Iran’s maverick President Mahmoud Ahmadinejad has been soundly defeated in the final round of parliamentary elections, a major setback in his high-profile power struggle with Supreme Leader Ayatollah Ali Khamenei.

Ahmadinejad supporters took only 13 of the 65 seats in contention in runoff elections Friday while candidates allied to Khamenei and the Islamic Republic’s conservative clerical establishment swept 41.

That left Ahmadinejad, elected in 2005 and heading into the final two years of his second and last term, vastly outnumbered by conservatives in the 290-member Majlis, or Parliament.
He had lost heavily in the first round of voting in March to parties aligned with Khamenei.

Khamenei’s assertion of his authority and that of the conservative leadership occurred in advance of the crucial May 23 meeting in Baghdad between Iran and the Western powers it is confronting in the Persian Gulf over Iran’s contentious nuclear program.

The election results are unlikely to have any direct impact on that gathering, or on Iranian nuclear policy which is determined by Khamenei. Parliament has no control over nuclear policy.

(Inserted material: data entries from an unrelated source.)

-- ==== Sys2Proof/Machine/CollData.lean ====
section
/-!
DEFINITION. Machine/CollData.lean: the data of collectives: the wire (R264, R265, R273, R274), reductions (R266 to
R268), gathers (R270 to R272), SKIM_REDUCE (R223, R269), barriers (R280), records and completion (R280 to R282), and
the ends of aborts (R284, R286). What the rules leave open of the schedule is chosen in log 40.
-/

namespace Sys2Proof.Machine

/-! ### Homes (R259) -/

/-- A range cut where Pail slices end. -/
def homePieces : Nat → Nat → Nat → List (Nat × Nat)
  | 0, _, _ => []
  | k + 1, a, n =>
    if n = 0 then [] else
    let m := if a < vatEnd then n else min n (2 ^ 20 - a % 2 ^ 20)
    (a, m) :: homePieces k (a + m) (n - m)

/-- Read n bytes at a global address of this chip; the flag says that a sector was uncorrectable. -/
def State.collRead (s : State) (g n : Nat) : State × List Byte × Bool :=
  (homePieces (n / 2 ^ 18 + 2) (gAddr g) n).foldl (fun (st : State × List Byte × Bool) p =>
    let r := st.1.homeRead p.1 p.2
    (r.1, st.2.1 ++ r.2.1, st.2.2 || !r.2.2.isEmpty)) (s, [], false)

/-- Is a range refused at its home, a Pail region in cache mode (R152, R283)? -/
def State.homeRefuses (s : State) (g n : Nat) : Bool :=
  decide (0 < n) && (homePieces (n / 2 ^ 18 + 2) (gAddr g) n).any (fun p =>
    isPail p.1 && (s.isCache (pailUnit p.1) (pailRegion p.1) || s.isCache (pailUnit (p.1 + p.2 - 1)) (pailRegion (p.1 + p.2 - 1))))

/-- Does a range wait for a Pail region that is being zeroed (R153)? -/
def State.homeWaits (s : State) (g n : Nat) : Bool :=
  decide (0 < n) && (homePieces (n / 2 ^ 18 + 2) (gAddr g) n).any (fun p => s.spanWaits p.1 p.2)

/-- Write bytes at a global address of this chip; the flag says that the write was refused. -/
def State.collWrite (s : State) (g : Nat) (bs : List Byte) : State × Bool :=
  if s.homeRefuses g bs.length then (s, true) else
  (((homePieces (bs.length / 2 ^ 18 + 2) (gAddr g) bs.length).foldl (fun (st : State × List Byte) p =>
    (st.1.homeWrite p.1 (st.2.take p.2), st.2.drop p.2)) (s, bs)).1, false)

/-- A destination write of a group's collective: one that is refused aborts it (R283). -/
def State.destWrite (s : State) (n g a : Nat) (bs : List Byte) : State :=
  let r := s.collWrite a bs
  if r.2 then r.1.collCause n g 0x514 else r.1

/-- Source bytes of a group's collective: read at their homes, and as they stood at the post where they have been written
since (R259). An uncorrectable sector aborts (R283). -/
def State.sourceRead (s : State) (n g : Nat) (c : Ctx) (off len : Nat) : State × List Byte :=
  let a := gAddr (coSrc c.words) + off
  let was := (c.snap.drop off).take len
  let r := s.collRead (coSrc c.words + off) len
  let now := memRead r.1.mem a len
  let bs := (List.range len).map (fun i => if now.getD i 0 = was.getD i 0 then r.2.1.getD i 0 else was.getD i 0)
  (if r.2.2 then r.1.collCause n g 0x514 else r.1, bs)

/-! ### Wire formats and combination (R264, R265, R268) -/

/-- One element on the wire, as binary32. -/
def f8Value (f : Fmt) (sc : Nat) (c : Nat) : Word :=
  if sc = 255 then b32Of .nan else b32Of ((f.decode false c).shift ((sc : Int) - 127))

/-- Bytes of a wire fragment that hold n elements, and the elements of a number of bytes: 33 bytes carry 32 F8 elements. -/
def wireElems (wf bytes : Nat) : Nat := if wf = 5 ∨ wf = 6 then 32 * (bytes / 33) else bytes / coWidth wf

/-- The elements of a wire fragment. -/
def wireDecode (wf : Nat) (bs : List Byte) : List Word :=
  let n := wireElems wf bs.length
  if wf = 5 ∨ wf = 6 then
    (List.range n).map (fun i => f8Value (fmtOf wf) (bs.getD (33 * (i / 32)) 0).toNat (bs.getD (33 * (i / 32) + 1 + i % 32) 0).toNat)
  else if wf = 7 then ((halfCodes bs).take n).map m16b32
  else (List.range n).map (fun i => BitVec.ofNat 32 (natOfBytes ((bs.drop (4 * i)).take 4)))

/-- Elements of a buffer format from bytes. -/
def bufDecode (f : Nat) (bs : List Byte) : List Word := wireDecode (if f = 7 then 7 else 8) bs

/-- The generator of a ring step and fragment (R265). -/
def collGen (seed : DWord) (axis ring step frag : Nat) : DWord :=
  let v := seed + BitVec.ofNat 64 (((2 * axis + ring) * 65536 + step) * 65536 + frag + 1) * srConst
  if v = 0 then srConst else v

/-- An encoded run of elements: its wire bytes, how many overflowed, and the generator. -/
structure Wire where
  bytes : List Byte
  ovf   : Nat
  gen   : DWord
  deriving DecidableEq, Repr

/-- How many narrowed elements overflowed to infinity. -/
def ovfCount (l : List (Nat × Narrowed)) : Nat := (l.filter (fun y => y.2 == .ovf)).length

/-- Encode one group of 32 elements of an F8 format under R72 with RND = 1. -/
def encodeF8 (f : Fmt) (g : DWord) (xs : List XNum) : Wire :=
  let r := scaleGroup f false false 1 g xs
  ⟨BitVec.ofNat 8 r.1 :: r.2.1.map (fun y => BitVec.ofNat 8 y.1), ovfCount r.2.1, r.2.2⟩

/-- Encode elements to WFMT (R264). -/
def wireEncode (wf : Nat) (g : DWord) (ws : List Word) : Wire :=
  if wf = 8 then ⟨ws.flatMap (fun w => bytesOf 4 w.toNat), 0, g⟩
  else if wf = 7 then
    let r := narrowList .m16 false false 1 g (ws.map b32Num)
    ⟨r.1.flatMap (fun y => bytesOf 2 y.1), ovfCount r.1, r.2⟩
  else
    (pieces 32 ws.length ws).foldl (fun (a : Wire) grp =>
      let r := encodeF8 (fmtOf wf) a.gen (grp.map b32Num)
      ⟨a.bytes ++ r.bytes, a.ovf + r.ovf, r.gen⟩) ⟨[], 0, g⟩

/-- MAX or MIN of two elements (R264). -/
def collExtreme (mx : Bool) (a b : Word) : Word :=
  let x := b32Num a
  let y := b32Num b
  if x = .nan ∨ y = .nan then b32Of .nan
  else if x.isZero && y.isZero then (if mx then (if x.sign && y.sign then a else 0) else (if x.sign || y.sign then 0x80000000 else a))
  else if mx then (if x.lt y then b else a) else (if y.lt x then b else a)

/-- Combine a partial with a contribution (R264). -/
def collCombine (rfn : Nat) (a b : Word) : Word :=
  if rfn = 0 then b32Add a b else collExtreme (rfn == 1) a b

/-- Did a combination of finite operands overflow? -/
def combineOvf (rfn : Nat) (a b : Word) : Bool :=
  rfn == 0 && !b32NonFinite a && !b32NonFinite b && b32NonFinite (b32Add a b)

/-- Final elements in DFMT, rounded to nearest with ties to even (R267), and how many overflowed. -/
def toDst (f : Nat) (ws : List Word) : List Byte × Nat :=
  if f = 8 then (ws.flatMap (fun w => bytesOf 4 w.toNat), 0)
  else
    let r := ws.map (fun w => Fmt.m16.narrow false false .rne (b32Num w))
    (r.flatMap (fun y => bytesOf 2 y.1), ovfCount r)

/-- Events of elements (R268). -/
def State.collEvents (s : State) (n g ovf nonfin : Nat) : State :=
  (s.modPart n (fun p => (p.count Reg.collOvfCnt 31 0 ovf).count Reg.collNonfinCnt 31 0 nonfin)).modCtx n g (fun c =>
    { c with flags := c.flags ||| BitVec.ofNat 3 (b2n (decide (0 < ovf)) + 2 * b2n (decide (0 < nonfin))) })

/-- How many words are not finite. -/
def nonfinCount (ws : List Word) : Nat := (ws.filter b32NonFinite).length

/-! ### The schedule (R257, R266, R277; log 40) -/

/-- A group's box as a member sees it: the lengths of the axes and its own offsets (R256). -/
structure Shape where
  lens : List Nat
  offs : List Nat
  deriving DecidableEq, Repr

def Shape.len (h : Shape) (a : Nat) : Nat := h.lens.getD a 1
def Shape.off (h : Shape) (a : Nat) : Nat := h.offs.getD a 0
def Shape.size (h : Shape) : Nat := h.len 0 * h.len 1 * h.len 2

/-- The offset on an axis of a rank. -/
def Shape.coord (h : Shape) (r a : Nat) : Nat :=
  if a = 0 then r / (h.len 1 * h.len 2) else if a = 1 then r / h.len 2 % h.len 1 else r % h.len 2

def State.shape (s : State) (n g : Nat) : Shape :=
  ⟨[s.grpLen n g 0, s.grpLen n g 1, s.grpLen n g 2], [s.grpOffset n g 0, s.grpOffset n g 1, s.grpOffset n g 2]⟩

/-- A stage of the schedule: a reduce-scatter or a gather along one axis. -/
structure Stage where
  axis    : Nat
  scatter : Bool
  deriving DecidableEq, Repr

/-- The stages of an operation: reduce-scatters along X, Y and Z, then gathers along Z, Y and X (R266). Axes of length 1
have none. The gathers of the other operations take the axes in the same order (log 40). -/
def coStages (op : Nat) (h : Shape) : List Stage :=
  let axes := [0, 1, 2].filter (fun a => decide (1 < h.len a))
  let sc := axes.map (fun a => (⟨a, true⟩ : Stage))
  let ga := axes.reverse.map (fun a => (⟨a, false⟩ : Stage))
  if op = 0 then sc ++ ga else if op = 1 then sc else if op ≤ 5 then ga else []

/-- Steps of a ring in a stage (Table 10.5): a contribution travels halfway in each direction, and with an even length the
+ ring takes the one that both could (log 40). -/
def Stage.steps (st : Stage) (op : Nat) (h : Shape) (ring : Nat) : Nat :=
  let l := h.len st.axis
  if op ≤ 1 then l - 1 else if ring = 0 then l / 2 else (l - 1) / 2

/-- STEP of a stage's first step: an ALL_REDUCE's gather goes on from its reduce-scatter (Table 10.5). -/
def Stage.base (st : Stage) (op : Nat) (h : Shape) : Nat := if op = 0 ∧ !st.scatter then h.len st.axis - 1 else 0

/-- The segment, by its offset on the axis, that the member at offset i sends on a ring in step k: a partial starts one
hop behind its owner and reaches it last, a gathered segment starts at its owner. -/
def Stage.sends (st : Stage) (h : Shape) (i ring k : Nat) : Nat :=
  let l := h.len st.axis
  let ahead := k + (if st.scatter then 1 else 0)
  if ring = 0 then (i + (l - ahead % l)) % l else (i + ahead) % l

/-- The segment that this member sends, and the one it receives, in step k. -/
def Stage.out (st : Stage) (h : Shape) (ring k : Nat) : Nat := st.sends h (h.off st.axis) ring k
def Stage.inp (st : Stage) (h : Shape) (ring k : Nat) : Nat :=
  let l := h.len st.axis
  st.sends h ((if ring = 0 then h.off st.axis + l - 1 else h.off st.axis + 1) % l) ring k

/-- The ranks of a segment: those at offset j on the axis that share this member's offsets on the axes before it. -/
def Shape.segRanks (h : Shape) (axis j : Nat) : List Nat :=
  (List.range h.size).filter (fun r => h.coord r axis == j && (List.range axis).all (fun b => h.coord r b == h.off b))

/-- Elements of a unit that travels whole, and its bytes on the wire: a group of 32 with its scale, or one element (R264). -/
def coUnit (wf : Nat) : Nat := if wf = 5 ∨ wf = 6 then 32 else 1
def coUnitBytes (wf : Nat) : Nat := if wf = 5 ∨ wf = 6 then 33 else coWidth wf

/-- Data bytes of a full fragment (R273), and whole units in it (log 40). -/
def fragBytes : Nat := 15344
def fragUnits (wf : Nat) : Nat := fragBytes / coUnitBytes wf

/-- The units of a segment of a reduction on a ring: of each share the first half is the + ring's, the second the − ring's
(R266). -/
def coSegUnits (w : List Word) (h : Shape) (axis j ring : Nat) : List Nat :=
  let s := coShare w h.size
  let u := coUnit (coWfmt w)
  (h.segRanks axis j).flatMap (fun r =>
    let lo := r * s + ring * (s / 2)
    let hi := min (lo + s / 2) (coCount w)
    (List.range ((hi - lo) / u)).map (lo / u + ·))

/-- A fragment of a segment: its byte offset in the segment and its length; for a reduction its units; for a gather the
rank whose contribution it is part of, and the byte it starts at there. -/
structure Piece where
  off   : Nat
  len   : Nat
  units : List Nat
  rank  : Nat
  start : Nat
  deriving DecidableEq, Repr

/-- Pieces of k of something n long, as start and length; at least one (log 40). -/
def coCuts (k n : Nat) : List (Nat × Nat) := (List.range (max 1 (ceilDiv n k))).map (fun i => (k * i, min k (n - k * i)))

/-- The pieces of contributions that follow each other in a segment from byte `base` on. -/
def gatherPieces (len : Nat → Nat) : List Nat → Nat → List Piece
  | [], _ => []
  | q :: l, base =>
    (coCuts fragBytes (len q)).map (fun c => (⟨base + c.1, c.2, [], q, c.1⟩ : Piece)) ++ gatherPieces len l (base + len q)

/-- The counts held, by rank. -/
def Ctx.count (c : Ctx) (q : Nat) : Nat := tabGet natD c.counts q - 1

/-- Bytes that rank q contributes to a gather (R261, R270, R271). -/
def Ctx.contribBytes (c : Ctx) (p q : Nat) : Nat :=
  let w := c.words
  match coOp w with
  | 2 => coCount w * coWidth (coWfmt w)
  | 3 => (if coPad w then coSlot w p else c.count q) * coWidth (coWfmt w)
  | 4 => if q = coRoot w then coCount w * coWidth (coWfmt w) else 0
  | 5 => coCount w * coBlock w
  | _ => 0

/-- The fragments of segment j of a stage on a ring. -/
def Ctx.pieces (c : Ctx) (h : Shape) (st : Stage) (j ring : Nat) : List Piece :=
  let w := c.words
  if coReduces w then
    let us := coSegUnits w h st.axis j ring
    let ub := coUnitBytes (coWfmt w)
    (coCuts (fragUnits (coWfmt w)) us.length).map (fun p => ⟨p.1 * ub, p.2 * ub, (us.drop p.1).take p.2, 0, 0⟩)
  else gatherPieces (c.contribBytes h.size) (h.segRanks st.axis j) 0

But analysts believe that with Ahmadinejad firmly sidelined, Khamenei may feel secure enough to cut some sort of deal in Baghdad that will defuse tensions, in return for an easing of increasingly tough economic sanctions that are throttling Iran’s all-important oil exports and crippling an already bruised economy.

At a preliminary meeting in Istanbul April 13-14, the Iranians showed some signs of being prepared to make some concessions on uranium enrichment, a process crucial to developing nuclear weapons, if the United States and its allies ease off on the sanctions.